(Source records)
....

-- ==== Sys2Proof/Proofs/Commands.lean ====
section
/-! PROOF. The commands (spec/40_commands.md): the CMD words that select them, and the whole next state of each (R101 to R110).
START is its four outcomes, each under the arithmetic condition that its checks decide. -/

namespace Sys2Proof.Machine

open Claims

/-! ### START's checks, as conditions on the configuration registers -/

theorem dimensionsOk_iff {s : State} :
    dimensionsOk s = true ↔ s.width.toNat % 8 = 0 ∧ s.height.toNat % 8 = 0 := by
  simp [dimensionsOk, Config.block]

theorem formatOk_iff {s : State} : formatOk s = true ↔ s.fmt = 0 ∨ s.fmt = 1 := by
  simp [formatOk]

/-- The raster is empty, or ends at 2^32 or below (R106). -/
theorem rangeOk_iff {s : State} :
    rangeOk s = true ↔ rasterBytes s = 0 ∨ s.srcBase.toNat + rasterBytes s ≤ 2 ^ 32 := by
  simp [rangeOk, Config.addrSpace]

/-- The bytes of a pixel in the two legal formats (R85). -/
theorem channels_of_legal {fmt : BitVec 2} {c : Nat} (h : (fmt = 0 ∧ c = 1) ∨ (fmt = 1 ∧ c = 3)) :
    channels fmt = c := by
  obtain ⟨rfl, rfl⟩ | ⟨rfl, rfl⟩ := h <;> rfl

/-! ### START's outcomes, in full -/

/-- The model clears `src_race` before it validates (log entry 14). -/
theorem startFail_startFresh (c : ErrCode) (s : State) : startFail c (startFresh s) = failedStart c false s :=
  startFail_eq (by simp)

theorem startRun_startFresh (s : State) :
    startRun (startFresh s) = startedRun (s.width.toNat / 8) (s.height.toNat / 8) s := by
  simp [startRun, startedRun, startFresh, withdrawTile, discardHidden, Config.block, Bool.cond_eq_ite]

/-- START's four outcomes, under the checks of the registers before it (R205). -/
theorem startValidate_startFresh (s : State) :
    startValidate (startFresh s) =
      if dimensionsOk s = false then failedStart .invalidCarrierDimensions false s
      else if formatOk s = false then failedStart .invalidFormat false s
      else if rangeOk s = false then failedStart .addressRange false s
      else startedRun (s.width.toNat / 8) (s.height.toNat / 8) s := by
  have hd : dimensionsOk (startFresh s) = dimensionsOk s := rfl
  have hf : formatOk (startFresh s) = formatOk s := rfl
  have hr : rangeOk (startFresh s) = rangeOk s := rfl
  simp only [startValidate, hd, hf, hr, startFail_startFresh, startRun_startFresh, Bool.not_eq_true']

/-- Outside RUN START leaves what its validation makes of the fresh state (R102). -/
theorem start_answers {s t : State} (hs : s.state ≠ .run) (h : startValidate (startFresh s) = t) :
    Answers .start s .okayWrite t :=
  h ▸ execStart_outside_run hs

/-- Settles O20: each clause's condition on the registers is the outcome of START's checks that leads to its state. -/
theorem startFollowsItsChecks : Obligations.StartFollowsItsChecks := by
  refine ⟨rfl, fun s hs => ⟨fun hbad => ?_, fun hw hh => ?_⟩⟩
  · have hd : dimensionsOk s = false := by
      rw [← Bool.not_eq_true, dimensionsOk_iff]
      omega
    exact ⟨false, start_answers hs (by simp [startValidate_startFresh, hd])⟩
  · have hd : dimensionsOk s = true := dimensionsOk_iff.mpr ⟨hw, hh⟩
    refine ⟨fun hnotGray hnotRgb => ?_, fun c hc => ?_⟩
    · have hf : formatOk s = false := by
        rw [← Bool.not_eq_true, formatOk_iff]
        exact not_or.mpr ⟨hnotGray, hnotRgb⟩
      exact ⟨false, start_answers hs (by simp [startValidate_startFresh, hd, hf])⟩
    · have hf : formatOk s = true := formatOk_iff.mpr (hc.imp And.left And.left)
      rw [← channels_of_legal hc]
      refine ⟨fun ⟨hpos, hend⟩ => ?_, fun hfits => ?_⟩
      · have hr : rangeOk s = false := by
          rw [← Bool.not_eq_true, rangeOk_iff, rasterBytes]
          omega
        exact ⟨false, start_answers hs (by simp [startValidate_startFresh, hd, hf, hr])⟩
      · have hr : rangeOk s = true := rangeOk_iff.mpr hfits
        exact start_answers hs (by simp [startValidate_startFresh, hd, hf, hr])

/-- Settles O19: in RUN, START is the setting of IGN (R26). -/
theorem startInRunIsDiscarded : Obligations.StartInRunIsDiscarded :=
  fun _ hrun => execStart_in_run hrun

/-! ### NOP, ABORT, CLEAR_ERR and illegal commands -/

/-- Settles O18: the response is all that NOP writes. -/
theorem nopChangesNothing : Obligations.NopChangesNothing :=
  ⟨rfl, exec_nop⟩

/-- Settles O22: the assignments of ABORT, in full. -/
theorem abortReturnsToIdle : Obligations.AbortReturnsToIdle :=
  ⟨rfl, exec_abort⟩

/-- Settles O23: CLEAR_ERR's two cases by STATE. -/
theorem clearErrAcknowledges : Obligations.ClearErrAcknowledges := by
  refine ⟨rfl, fun s => ⟨fun houtside => ?_, fun herror => ?_⟩⟩
  · rw [Answers, exec_clearErr, if_neg houtside]
    rfl
  · rw [Answers, exec_clearErr, if_pos herror]
    rfl

/-- A CMD word above 3 selects no command (R83). -/
theorem decodeWord_cmd_illegal {w : Word} (h : 3 < w.toNat) : decodeWord (.cmd w) = .illegalCmd w := by
  obtain ⟨rfl, -⟩ | ⟨rfl, -⟩ | ⟨rfl, -⟩ | ⟨rfl, -⟩ | ⟨-, hw⟩ := decodeCommand_cases w
  case inr.inr.inr.inr => rw [decodeWord, decodeCmd, hw]
  all_goals exact absurd h (by decide)

/-- Settles O24: an illegal command is the error entry, in its two cases by STATE (R202). -/
theorem illegalCommandEntersError : Obligations.IllegalCommandEntersError := by
  refine ⟨fun w hw => decodeWord_cmd_illegal hw, fun w s => ⟨fun houtside => ?_, fun herror => ?_⟩⟩
  · rw [Answers, exec_illegalCmd, raiseError_outside_error houtside]
    rfl
  · rw [Answers, exec_illegalCmd, raiseError_in_error herror]
    rfl

end Sys2Proof.Machine
end

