/-- The row and the column of a tile of the grid lie in the grid. -/
theorem tile_in_grid {s : State} {n : Nat} (hinv : BlockInv s) (hn : n < s.tileCount.toNat) :
    tileRow s n < s.tilesY.toNat ∧ tileCol s n < s.tilesX.toNat := by
  rw [hinv.count_eq] at hn
  have hpos : 0 < s.tilesX.toNat := Nat.pos_of_mul_pos_right (Nat.zero_lt_of_lt hn)
  exact ⟨Nat.div_lt_of_lt_mul hn, Nat.mod_lt n hpos⟩

/-- In a run every pixel of a tile of the grid lies in the raster (R151). -/
theorem pixel_in_raster {s : State} {n k : Nat} (hinv : BlockInv s) (hrun : s.state = .run) (hn : n < s.tileCount.toNat)
    (hk : k < 64) : pixelY s n k < s.height.toNat ∧ pixelX s n k < s.width.toNat := by
  obtain ⟨hwidth, hheight, -, -⟩ := hinv.run_config hrun
  obtain ⟨hrow, hcol⟩ := tile_in_grid hinv hn
  rw [pixelY_eq, pixelX_eq]
  omega

/-- In a run no tile of the grid reaches past source memory (R106, R152). -/
theorem tileEnd_le {s : State} {n : Nat} (hinv : BlockInv s) (hrun : s.state = .run) (hn : n < s.tileCount.toNat) :
    tileEnd s n ≤ Config.addrSpace := by
  obtain ⟨-, -, -, hrange⟩ := hinv.run_config hrun
  obtain ⟨hy, hx⟩ := pixel_in_raster hinv hrun hn (k := 63) (by omega)
  exact (pixelAddr_add_channels_le hy hx).trans hrange

/-! ### The samples that the engine reads -/

theorem memRead_eq_none_iff {s : State} {n a : Nat} : memRead s n a = none ↔ readError s.platform a = true := by
  unfold memRead
  cases readError s.platform a <;> simp

theorem channels_gray {fmt : BitVec 2} (h : fmt = 0) : channels fmt = 1 := if_pos h

theorem channels_color {fmt : BitVec 2} (h : fmt ≠ 0) : channels fmt = 3 := if_neg h

/-- The sample of a gray pixel is its byte (R155). -/
theorem sampleAt_gray {s : State} (h : s.fmt = 0) (n y x : Nat) : sampleAt s n y x = memRead s n (pixelAddr s y x) :=
  if_pos (channels_gray h)

/-- The sample of a color pixel is the luma of its three bytes (R155). -/
theorem sampleAt_color {s : State} (h : s.fmt ≠ 0) {n y x : Nat} {r g b : Byte}
    (hr : memRead s n (pixelAddr s y x) = some r)
    (hg : memRead s (n + 1) (pixelAddr s y x + 1) = some g) (hb : memRead s (n + 2) (pixelAddr s y x + 2) = some b) :
    sampleAt s n y x = some (luma s.platform.lumaTie r g b) := by
  simp [sampleAt, channels_color h, hr, hg, hb]
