-- ==== Sys2Proof/Word.lean ====
section
/-! DEFINITION. The widths of spec/00_scope.md rule R8: byte, word, double word and physical address. -/

namespace Sys2Proof

/-- 8 bits: a byte, the addressable unit of memory (R60) and of the I/O space (R74). -/
abbrev Byte := BitVec 8

/-- 16 bits: a register, an offset, a segment register value, a port number (R8, R21, R25, R74). -/
abbrev Word := BitVec 16

/-- 32 bits: the pair DX:AX (R8). -/
abbrev DWord := BitVec 32

/-- 20 bits: a physical address (R8, R60, R61). -/
abbrev PAddr := BitVec 20

end Sys2Proof
end

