@[simp] theorem State.jumpNear_AX (s : State) (ip : Word) : (s.jumpNear ip).AX = s.AX := rfl
@[simp] theorem State.jumpNear_CX (s : State) (ip : Word) : (s.jumpNear ip).CX = s.CX := rfl
@[simp] theorem State.jumpNear_DX (s : State) (ip : Word) : (s.jumpNear ip).DX = s.DX := rfl
@[simp] theorem State.jumpNear_BX (s : State) (ip : Word) : (s.jumpNear ip).BX = s.BX := rfl
@[simp] theorem State.jumpNear_SP (s : State) (ip : Word) : (s.jumpNear ip).SP = s.SP := rfl
@[simp] theorem State.jumpNear_BP (s : State) (ip : Word) : (s.jumpNear ip).BP = s.BP := rfl
@[simp] theorem State.jumpNear_SI (s : State) (ip : Word) : (s.jumpNear ip).SI = s.SI := rfl
@[simp] theorem State.jumpNear_DI (s : State) (ip : Word) : (s.jumpNear ip).DI = s.DI := rfl
@[simp] theorem State.jumpNear_ES (s : State) (ip : Word) : (s.jumpNear ip).ES = s.ES := rfl
@[simp] theorem State.jumpNear_CS (s : State) (ip : Word) : (s.jumpNear ip).CS = s.CS := rfl
@[simp] theorem State.jumpNear_SS (s : State) (ip : Word) : (s.jumpNear ip).SS = s.SS := rfl
@[simp] theorem State.jumpNear_DS (s : State) (ip : Word) : (s.jumpNear ip).DS = s.DS := rfl
@[simp] theorem State.jumpNear_IP (s : State) (ip : Word) : (s.jumpNear ip).IP = ip := rfl
@[simp] theorem State.jumpNear_flags (s : State) (ip : Word) : (s.jumpNear ip).flags = s.flags := rfl
@[simp] theorem State.jumpNear_mem (s : State) (ip : Word) : (s.jumpNear ip).mem = s.mem := rfl
@[simp] theorem State.jumpNear_queue (s : State) (ip : Word) : (s.jumpNear ip).queue = [] := rfl
@[simp] theorem State.jumpNear_nmiLatch (s : State) (ip : Word) : (s.jumpNear ip).nmiLatch = s.nmiLatch := rfl
@[simp] theorem State.jumpNear_fullShadow (s : State) (ip : Word) : (s.jumpNear ip).fullShadow = s.fullShadow := rfl
@[simp] theorem State.jumpNear_stiShadow (s : State) (ip : Word) : (s.jumpNear ip).stiShadow = s.stiShadow := rfl
@[simp] theorem State.jumpNear_halted (s : State) (ip : Word) : (s.jumpNear ip).halted = s.halted := rfl
@[simp] theorem State.jumpNear_waiting (s : State) (ip : Word) : (s.jumpNear ip).waiting = s.waiting := rfl
@[simp] theorem State.jumpNear_ovr (s : State) (ip : Word) : (s.jumpNear ip).ovr = s.ovr := rfl
@[simp] theorem State.jumpNear_rep (s : State) (ip : Word) : (s.jumpNear ip).rep = s.rep := rfl
@[simp] theorem State.jumpNear_lock (s : State) (ip : Word) : (s.jumpNear ip).lock = s.lock := rfl
@[simp] theorem State.jumpNear_repeating (s : State) (ip : Word) : (s.jumpNear ip).repeating = s.repeating := rfl
@[simp] theorem State.jumpNear_busGranted (s : State) (ip : Word) : (s.jumpNear ip).busGranted = s.busGranted := rfl
@[simp] theorem State.jumpNear_stalled (s : State) (ip : Word) : (s.jumpNear ip).stalled = s.stalled := rfl
@[simp] theorem State.jumpNear_requests (s : State) (ip : Word) : (s.jumpNear ip).requests = s.requests := rfl
@[simp] theorem State.jumpNear_trapDue (s : State) (ip : Word) : (s.jumpNear ip).trapDue = s.trapDue := rfl
@[simp] theorem State.jumpNear_afterSeq (s : State) (ip : Word) : (s.jumpNear ip).afterSeq = s.afterSeq := rfl
@[simp] theorem State.jumpNear_fresh (s : State) (ip : Word) : (s.jumpNear ip).fresh = s.fresh := rfl
@[simp] theorem State.jumpNear_params (s : State) (ip : Word) : (s.jumpNear ip).params = s.params := rfl
@[simp] theorem State.jumpNear_pins (s : State) (ip : Word) : (s.jumpNear ip).pins = s.pins := rfl
@[simp] theorem State.jumpNear_env (s : State) (ip : Word) : (s.jumpNear ip).env = s.env := rfl
@[simp] theorem State.jumpNear_gaps (s : State) (ip : Word) : (s.jumpNear ip).gaps = s.gaps := rfl
@[simp] theorem State.jumpNear_portIn (s : State) (ip : Word) : (s.jumpNear ip).portIn = s.portIn := rfl
@[simp] theorem State.jumpNear_devIn (s : State) (ip : Word) : (s.jumpNear ip).devIn = s.devIn := rfl
@[simp] theorem State.jumpNear_bus (s : State) (ip : Word) : (s.jumpNear ip).bus = s.bus := rfl
@[simp] theorem State.jumpNear_draws (s : State) (ip : Word) : (s.jumpNear ip).draws = s.draws := rfl

@[simp] theorem State.jumpFar_AX (s : State) (cs ip : Word) : (s.jumpFar cs ip).AX = s.AX := rfl
@[simp] theorem State.jumpFar_CX (s : State) (cs ip : Word) : (s.jumpFar cs ip).CX = s.CX := rfl
@[simp] theorem State.jumpFar_DX (s : State) (cs ip : Word) : (s.jumpFar cs ip).DX = s.DX := rfl
@[simp] theorem State.jumpFar_BX (s : State) (cs ip : Word) : (s.jumpFar cs ip).BX = s.BX := rfl
@[simp] theorem State.jumpFar_SP (s : State) (cs ip : Word) : (s.jumpFar cs ip).SP = s.SP := rfl
@[simp] theorem State.jumpFar_BP (s : State) (cs ip : Word) : (s.jumpFar cs ip).BP = s.BP := rfl
@[simp] theorem State.jumpFar_SI (s : State) (cs ip : Word) : (s.jumpFar cs ip).SI = s.SI := rfl
@[simp] theorem State.jumpFar_DI (s : State) (cs ip : Word) : (s.jumpFar cs ip).DI = s.DI := rfl
@[simp] theorem State.jumpFar_ES (s : State) (cs ip : Word) : (s.jumpFar cs ip).ES = s.ES := rfl
@[simp] theorem State.jumpFar_CS (s : State) (cs ip : Word) : (s.jumpFar cs ip).CS = cs := rfl
@[simp] theorem State.jumpFar_SS (s : State) (cs ip : Word) : (s.jumpFar cs ip).SS = s.SS := rfl
@[simp] theorem State.jumpFar_DS (s : State) (cs ip : Word) : (s.jumpFar cs ip).DS = s.DS := rfl
@[simp] theorem State.jumpFar_IP (s : State) (cs ip : Word) : (s.jumpFar cs ip).IP = ip := rfl
@[simp] theorem State.jumpFar_flags (s : State) (cs ip : Word) : (s.jumpFar cs ip).flags = s.flags := rfl
@[simp] theorem State.jumpFar_mem (s : State) (cs ip : Word) : (s.jumpFar cs ip).mem = s.mem := rfl
@[simp] theorem State.jumpFar_queue (s : State) (cs ip : Word) : (s.jumpFar cs ip).queue = [] := rfl
@[simp] theorem State.jumpFar_nmiLatch (s : State) (cs ip : Word) : (s.jumpFar cs ip).nmiLatch = s.nmiLatch := rfl
@[simp] theorem State.jumpFar_fullShadow (s : State) (cs ip : Word) : (s.jumpFar cs ip).fullShadow = s.fullShadow := rfl
@[simp] theorem State.jumpFar_stiShadow (s : State) (cs ip : Word) : (s.jumpFar cs ip).stiShadow = s.stiShadow := rfl
@[simp] theorem State.jumpFar_halted (s : State) (cs ip : Word) : (s.jumpFar cs ip).halted = s.halted := rfl
@[simp] theorem State.jumpFar_waiting (s : State) (cs ip : Word) : (s.jumpFar cs ip).waiting = s.waiting := rfl
@[simp] theorem State.jumpFar_ovr (s : State) (cs ip : Word) : (s.jumpFar cs ip).ovr = s.ovr := rfl
@[simp] theorem State.jumpFar_rep (s : State) (cs ip : Word) : (s.jumpFar cs ip).rep = s.rep := rfl
@[simp] theorem State.jumpFar_lock (s : State) (cs ip : Word) : (s.jumpFar cs ip).lock = s.lock := rfl
@[simp] theorem State.jumpFar_repeating (s : State) (cs ip : Word) : (s.jumpFar cs ip).repeating = s.repeating := rfl
@[simp] theorem State.jumpFar_busGranted (s : State) (cs ip : Word) : (s.jumpFar cs ip).busGranted = s.busGranted := rfl
@[simp] theorem State.jumpFar_stalled (s : State) (cs ip : Word) : (s.jumpFar cs ip).stalled = s.stalled := rfl
@[simp] theorem State.jumpFar_requests (s : State) (cs ip : Word) : (s.jumpFar cs ip).requests = s.requests := rfl
@[simp] theorem State.jumpFar_trapDue (s : State) (cs ip : Word) : (s.jumpFar cs ip).trapDue = s.trapDue := rfl
@[simp] theorem State.jumpFar_afterSeq (s : State) (cs ip : Word) : (s.jumpFar cs ip).afterSeq = s.afterSeq := rfl
@[simp] theorem State.jumpFar_fresh (s : State) (cs ip : Word) : (s.jumpFar cs ip).fresh = s.fresh := rfl
@[simp] theorem State.jumpFar_params (s : State) (cs ip : Word) : (s.jumpFar cs ip).params = s.params := rfl
@[simp] theorem State.jumpFar_pins (s : State) (cs ip : Word) : (s.jumpFar cs ip).pins = s.pins := rfl
@[simp] theorem State.jumpFar_env (s : State) (cs ip : Word) : (s.jumpFar cs ip).env = s.env := rfl
@[simp] theorem State.jumpFar_gaps (s : State) (cs ip : Word) : (s.jumpFar cs ip).gaps = s.gaps := rfl
@[simp] theorem State.jumpFar_portIn (s : State) (cs ip : Word) : (s.jumpFar cs ip).portIn = s.portIn := rfl
@[simp] theorem State.jumpFar_devIn (s : State) (cs ip : Word) : (s.jumpFar cs ip).devIn = s.devIn := rfl
@[simp] theorem State.jumpFar_bus (s : State) (cs ip : Word) : (s.jumpFar cs ip).bus = s.bus := rfl
@[simp] theorem State.jumpFar_draws (s : State) (cs ip : Word) : (s.jumpFar cs ip).draws = s.draws := rfl
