/-- A shift or rotate changes the general registers and the status flags, and is otherwise traffic (R262). -/
theorem State.shiftRm_form (s : State) (op : ShiftOp) (v : Count) (w : Width) (rm : RM) :
    ∃ ax cx dx bx sp bp si di f, Traffic
        { s with AX := ax, CX := cx, DX := dx, BX := bx, SP := sp, BP := bp, SI := si, DI := di, flags := f }
        (s.shiftRm op v w rm)
      ∧ SameControlFlags s.flags f := by
  have h := State.readLoc_reading s w (s.loc rm)
  unfold State.shiftRm
  simp only []
  generalize (s.readLoc w (s.loc rm)).1 = x at *
  generalize (s.readLoc w (s.loc rm)).2 = u at *
  split
  · exact ⟨s.AX, s.CX, s.DX, s.BX, s.SP, s.BP, s.SI, s.DI, s.flags,
      h.toTraffic.trans (u.rewriteLoc_traffic w (s.loc rm) x), rfl, rfl, rfl⟩
  · have hf : SameControlFlags s.flags (op.flags s.flags (s.count v) x (op.times (s.count v) x s.flags.CF).1
        (op.times (s.count v) x s.flags.CF).2 (Config.freeBit u.draws) (Config.freeBit (u.draws + 1))) := by
      unfold ShiftOp.flags
      cases op.isShift <;> exact ⟨rfl, rfl, rfl⟩
    obtain ⟨ax, cx, dx, bx, sp, bp, si, di, k⟩ :=
      State.writeLoc_after h _ (u.draws + 2) w (s.loc rm) (op.times (s.count v) x s.flags.CF).1
    exact ⟨ax, cx, dx, bx, sp, bp, si, di, _, k, hf⟩

/-! ## Undefined flags and the divide error -/

theorem State.undefStatus_form (s : State) :
    ∃ f d, s.undefStatus = { s with flags := f, draws := d } ∧ SameControlFlags s.flags f := by
  unfold State.undefStatus State.undefCF State.undefPF State.undefAF State.undefZF State.undefSF State.undefOF
  exact ⟨_, _, rfl, rfl, rfl, rfl⟩

theorem State.undefAsciiAdjust_form (s : State) :
    ∃ f d, s.undefAsciiAdjust = { s with flags := f, draws := d } ∧ SameControlFlags s.flags f
      ∧ f.AF = s.flags.AF ∧ f.CF = s.flags.CF := by
  unfold State.undefAsciiAdjust State.undefPF State.undefZF State.undefSF State.undefOF
  exact ⟨_, _, rfl, ⟨rfl, rfl, rfl⟩, rfl, rfl⟩

theorem State.undefAsciiScale_form (s : State) :
    ∃ f d, s.undefAsciiScale = { s with flags := f, draws := d } ∧ SameControlFlags s.flags f
      ∧ f.SF = s.flags.SF ∧ f.ZF = s.flags.ZF ∧ f.PF = s.flags.PF := by
  unfold State.undefAsciiScale State.undefCF State.undefAF State.undefOF
  exact ⟨_, _, rfl, ⟨rfl, rfl, rfl⟩, rfl, rfl, rfl⟩

theorem State.productFlags_form (s : State) (upper : Bool) :
    ∃ f d, s.productFlags upper = { s with flags := f, draws := d } ∧ SameControlFlags s.flags f
      ∧ f.CF = upper ∧ f.OF = upper := by
  unfold State.productFlags State.undefPF State.undefAF State.undefZF State.undefSF
  exact ⟨_, _, rfl, ⟨rfl, rfl, rfl⟩, rfl, rfl⟩

theorem State.setQuotient8_form (s : State) (q r : Byte) :
    ∃ f d, s.setQuotient8 q r = { s with AX := wordOf q r, flags := f, draws := d }
      ∧ SameControlFlags s.flags f := by
  obtain ⟨f, d, h, hf⟩ := State.undefStatus_form { s with AX := wordOf q r }
  exact ⟨f, d, h, hf⟩

theorem State.setQuotient16_form (s : State) (q r : Word) :
    ∃ f d, s.setQuotient16 q r = { s with AX := q, DX := r, flags := f, draws := d }
      ∧ SameControlFlags s.flags f := by
  obtain ⟨f, d, h, hf⟩ := State.undefStatus_form { s with AX := q, DX := r }
  exact ⟨f, d, h, hf⟩

/-- The divide error is the interrupt sequence on a state that differs in AX, in DX after a word division, in the
status flags and in the draw counter (R442). -/
theorem State.divideError_form (s : State) (w : Width) :
    ∃ ax dx f d, s.divideError w = State.interrupt { s with AX := ax, DX := dx, flags := f, draws := d } 0x00#8 s.IP
      ∧ SameControlFlags s.flags f ∧ (w = .byte → dx = s.DX) := by
  obtain ⟨f, d, h, hf⟩ := State.undefStatus_form s
  cases w with
  | byte => exact ⟨_, s.DX, f, _, by unfold State.divideError; rw [h], hf, fun _ => rfl⟩
  | word => exact ⟨_, _, f, _, by unfold State.divideError; rw [h], hf, fun h => nomatch h⟩

end Sys2Proof.Machine
end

....

▶ Exercise:
Working from the records above, write out verbatim only the lines from the line containing "cs ip).devIn = s.devIn := rfl" through the line containing "cs ip).draws = s.draws := rfl".

▶ Output below:
@[simp] theorem State.jumpFar_devIn (s : State) (cs ip : Word) : (s.jumpFar cs ip).devIn = s.devIn := rfl
@[simp] theorem State.jumpFar_bus (s : State) (cs ip : Word) : (s.jumpFar cs ip).bus = s.bus := rfl
@[simp] theorem State.jumpFar_draws (s : State) (cs ip : Word) : (s.jumpFar cs ip).draws = s.draws := rfl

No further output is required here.